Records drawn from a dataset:
────

-- ==== Sys2Proof/Laws/Ports.lean ====
section
/-! SUPPORT. What reading and writing a port gives, what responding does, and which port moves. -/

namespace Sys2Proof.Machine

@[simp] theorem Port.other_ne (q : Port) : q.other ≠ q := by cases q <;> decide

@[simp] theorem State.port_setPort_self (s : State) (q : Port) (x : PortState) : (s.setPort q x).port q = x := by
  cases q <;> simp [State.setPort, State.port]

theorem State.port_setPort_ne (s : State) {q r : Port} (x : PortState) (h : r ≠ q) :
    (s.setPort q x).port r = s.port r := by
  cases q <;> cases r <;> simp_all [State.setPort, State.port]

@[simp] theorem State.port_setPort_other (s : State) (q : Port) (x : PortState) :
    (s.setPort q x).port q.other = s.port q.other := s.port_setPort_ne x (Port.other_ne q)

@[simp] theorem State.inbox_setRunning (s : State) (r : Option Running) (q : Port) :
    ((s.setRunning r).port q).inbox = (s.port q).inbox := by
  cases h : s.cur <;> cases q <;> simp [State.setRunning, State.setPort, State.port, h]

@[simp] theorem State.out_setRunning (s : State) (r : Option Running) (q : Port) :
    ((s.setRunning r).port q).out = (s.port q).out := by
  cases h : s.cur <;> cases q <;> simp [State.setRunning, State.setPort, State.port, h]

@[simp] theorem State.running_setRunning (s : State) (r : Option Running) : (s.setRunning r).running = r := by
  cases h : s.cur <;> simp [State.running, State.setRunning, State.setPort, State.port, h]

@[simp] theorem State.busy_setRunning_cur (s : State) (r : Option Running) :
    ((s.setRunning r).port s.cur).busy = r := by simp [State.setRunning]

@[simp] theorem State.busy_setRunning_other (s : State) (r : Option Running) :
    ((s.setRunning r).port s.cur.other).busy = (s.port s.cur.other).busy := by simp [State.setRunning]

@[simp] theorem State.inbox_respondAll (s : State) (rs : List Resp) (q : Port) :
    ((s.respondAll rs).port q).inbox = (s.port q).inbox := by
  cases h : s.cur <;> cases q <;> simp [State.respondAll, State.setPort, State.port, h]

@[simp] theorem State.busy_respondAll (s : State) (rs : List Resp) (q : Port) :
    ((s.respondAll rs).port q).busy = (s.port q).busy := by
  cases h : s.cur <;> cases q <;> simp [State.respondAll, State.setPort, State.port, h]

@[simp] theorem State.out_respondAll_cur (s : State) (rs : List Resp) :
    ((s.respondAll rs).port s.cur).out = (s.port s.cur).out ++ rs := by simp [State.respondAll]

@[simp] theorem State.out_respondAll_other (s : State) (rs : List Resp) :
    ((s.respondAll rs).port s.cur.other).out = (s.port s.cur.other).out := by simp [State.respondAll]

@[simp] theorem State.onlyP_p {s : State} (h : s.cur = .p) (k : State → State) : s.onlyP k = k s := by
  simp [State.onlyP, h]

@[simp] theorem State.onlyP_c {s : State} (h : s.cur = .c) (k : State → State) :
    s.onlyP k = s.illegal .wrongPort := by simp [State.onlyP, h]

@[simp] theorem State.onlyC_c {s : State} (h : s.cur = .c) (k : State → State) : s.onlyC k = k s := by
  simp [State.onlyC, h]

@[simp] theorem State.onlyC_p {s : State} (h : s.cur = .p) (k : State → State) :
    s.onlyC k = s.illegal .wrongPort := by simp [State.onlyC, h]

/-- What arbitration can do (20_memory.md R58): it selects a port that is ready and changes only `cur`, `grants` and
`draws`. -/
theorem State.arbitrate_cases {s t : State} (h : s.arbitrate = some t) :
    ∃ q gs n, t = { s with cur := q, grants := gs, draws := n } ∧ (s.port q).ready = true := by
  unfold State.arbitrate at h
  split at h
  · cases h
  · rename_i hp _
    cases h
    exact ⟨.p, s.grants, s.draws, rfl, hp⟩
  · rename_i _ hc
    cases h
    exact ⟨.c, s.grants, s.draws, rfl, hc⟩
  · rename_i hp hc
    have ready : ∀ q, (s.port q).ready = true := fun q => by cases q <;> assumption
    split at h
    · rename_i q gs _
      cases h
      exact ⟨q, gs, s.draws, rfl, ready q⟩
    · cases h
      exact ⟨if Config.arbiterPicksP s.draws then .p else .c, s.grants, s.draws + 1, rfl, ready _⟩

theorem State.orderly_iff (s : State) : s.orderly = true ↔
    s.portP.overrun = false ∧ s.portC.overrun = false ∧ s.flushExposed = false := by
  simp [State.orderly, and_assoc]

/-- While both agents keep their obligations a step is arbitration and the next atomic part. -/
theorem State.advance_of_orderly {s : State} (hr : s.resetReq = false) (ho : s.orderly = true) :
    s.advance = match s.arbitrate with | none => .next s | some t => t.runCurrent := by
  obtain ⟨hp, hc, hf⟩ := s.orderly_iff.1 ho
  simp only [State.advance, hr, hp, hc, hf]
  rfl

/-- A port with nothing to do has nothing sent too early. -/
theorem PortState.overrun_of_not_ready {x : PortState} (h : x.ready = false) : x.overrun = false := by
  unfold PortState.ready at h
  unfold PortState.overrun
  split at h
  · cases h
  · cases hd : decode x.inbox <;> simp_all

/-- A port that has sent exactly one command, or has a bulk command in execution and has sent nothing, is in order. -/
theorem PortState.overrun_of_inbox_nil {x : PortState} (h : x.inbox = []) : x.overrun = false := by
  unfold PortState.overrun
  rw [h]
  split <;> rfl

/-- What a step can do (20_memory.md R58, 70_reset_and_hazards.md R251): construction again, and, while both agents keep
their obligations, nothing or the next atomic part on the port arbitration selects. -/
theorem step_cases {s t : State} (h : s.advance = .next t) :
    (s.resetReq = true ∧ s.idle = true ∧ t = s.rebuild) ∨
    (s.resetReq = false ∧ s.orderly = true ∧ s.arbitrate = none ∧ t = s) ∨
    (s.resetReq = false ∧ s.orderly = true ∧ ∃ u, s.arbitrate = some u ∧ u.runCurrent = .next t) := by
  unfold State.advance at h
  split at h
  · rename_i hr
    split at h
    · rename_i hi
      injection h with h
      exact .inl ⟨hr, hi, h.symm⟩
    · cases h
  · rename_i hr
    have hr : s.resetReq = false := by simpa using hr
    split at h
    · cases h
    · rename_i ho
      split at h
      · cases h
      · rename_i hf
        have ho : s.orderly = true := by simp_all [State.orderly]
        split at h
        · rename_i ha
          injection h with h
          exact .inr (.inl ⟨hr, ho, ha, h.symm⟩)
        · rename_i u ha
          exact .inr (.inr ⟨hr, ho, u, ha, h⟩)

/-- All that the current port's next atomic part can be: the bulk command in execution, nothing, the next command sent,
or the refusal of a beat that is none (20_memory.md R58, 30_encoding.md R77, R81). -/
theorem State.runCurrent_cases {s t : State} (h : s.runCurrent = .next t) :
    (∃ r, s.running = some r ∧ exec r.instr s = .next t) ∨
    (s.running = none ∧ decode (s.port s.cur).inbox = .short ∧ t = s) ∨
    (∃ i rest, s.running = none ∧ decode (s.port s.cur).inbox = .ok i rest ∧ exec i (s.setInbox rest) = .next t) ∨
    (∃ e rest, s.running = none ∧ decode (s.port s.cur).inbox = .illegal e rest ∧
      t = (s.setInbox rest).illegal (reasonOf e)) := by
  unfold State.runCurrent at h
  split at h
  · rename_i r hr
    exact .inl ⟨r, hr, h⟩
  · rename_i hr
    split at h
    · rename_i hd
      injection h with h
      exact .inr (.inl ⟨hr, hd, h.symm⟩)
    · rename_i i rest hd
      exact .inr (.inr (.inl ⟨i, rest, hr, hd, h⟩))
    · rename_i e rest hd
      injection h with h
      exact .inr (.inr (.inr ⟨e, rest, hr, hd, h.symm⟩))

@[simp] theorem State.busy_setInbox (s : State) (bs : List Beat) (q : Port) :
    ((s.setInbox bs).port q).busy = (s.port q).busy := by
  cases h : s.cur <;> cases q <;> simp [State.setInbox, State.setPort, State.port, h]

@[simp] theorem State.out_setInbox (s : State) (bs : List Beat) (q : Port) :
    ((s.setInbox bs).port q).out = (s.port q).out := by
  cases h : s.cur <;> cases q <;> simp [State.setInbox, State.setPort, State.port, h]

@[simp] theorem State.inbox_setInbox (s : State) (bs : List Beat) :
    ((s.setInbox bs).port s.cur).inbox = bs := by
  cases h : s.cur <;> simp [State.setInbox, State.setPort, State.port, h]

end Sys2Proof.Machine
end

────

Problem statement »
Find the lines in the entries above where "arbitration" occurs, and copy each of them.

The answer »
/-- What arbitration can do (20_memory.md R58): it selects a port that is ready and changes only `cur`, `grants` and
/-- While both agents keep their obligations a step is arbitration and the next atomic part. -/
their obligations, nothing or the next atomic part on the port arbitration selects. -/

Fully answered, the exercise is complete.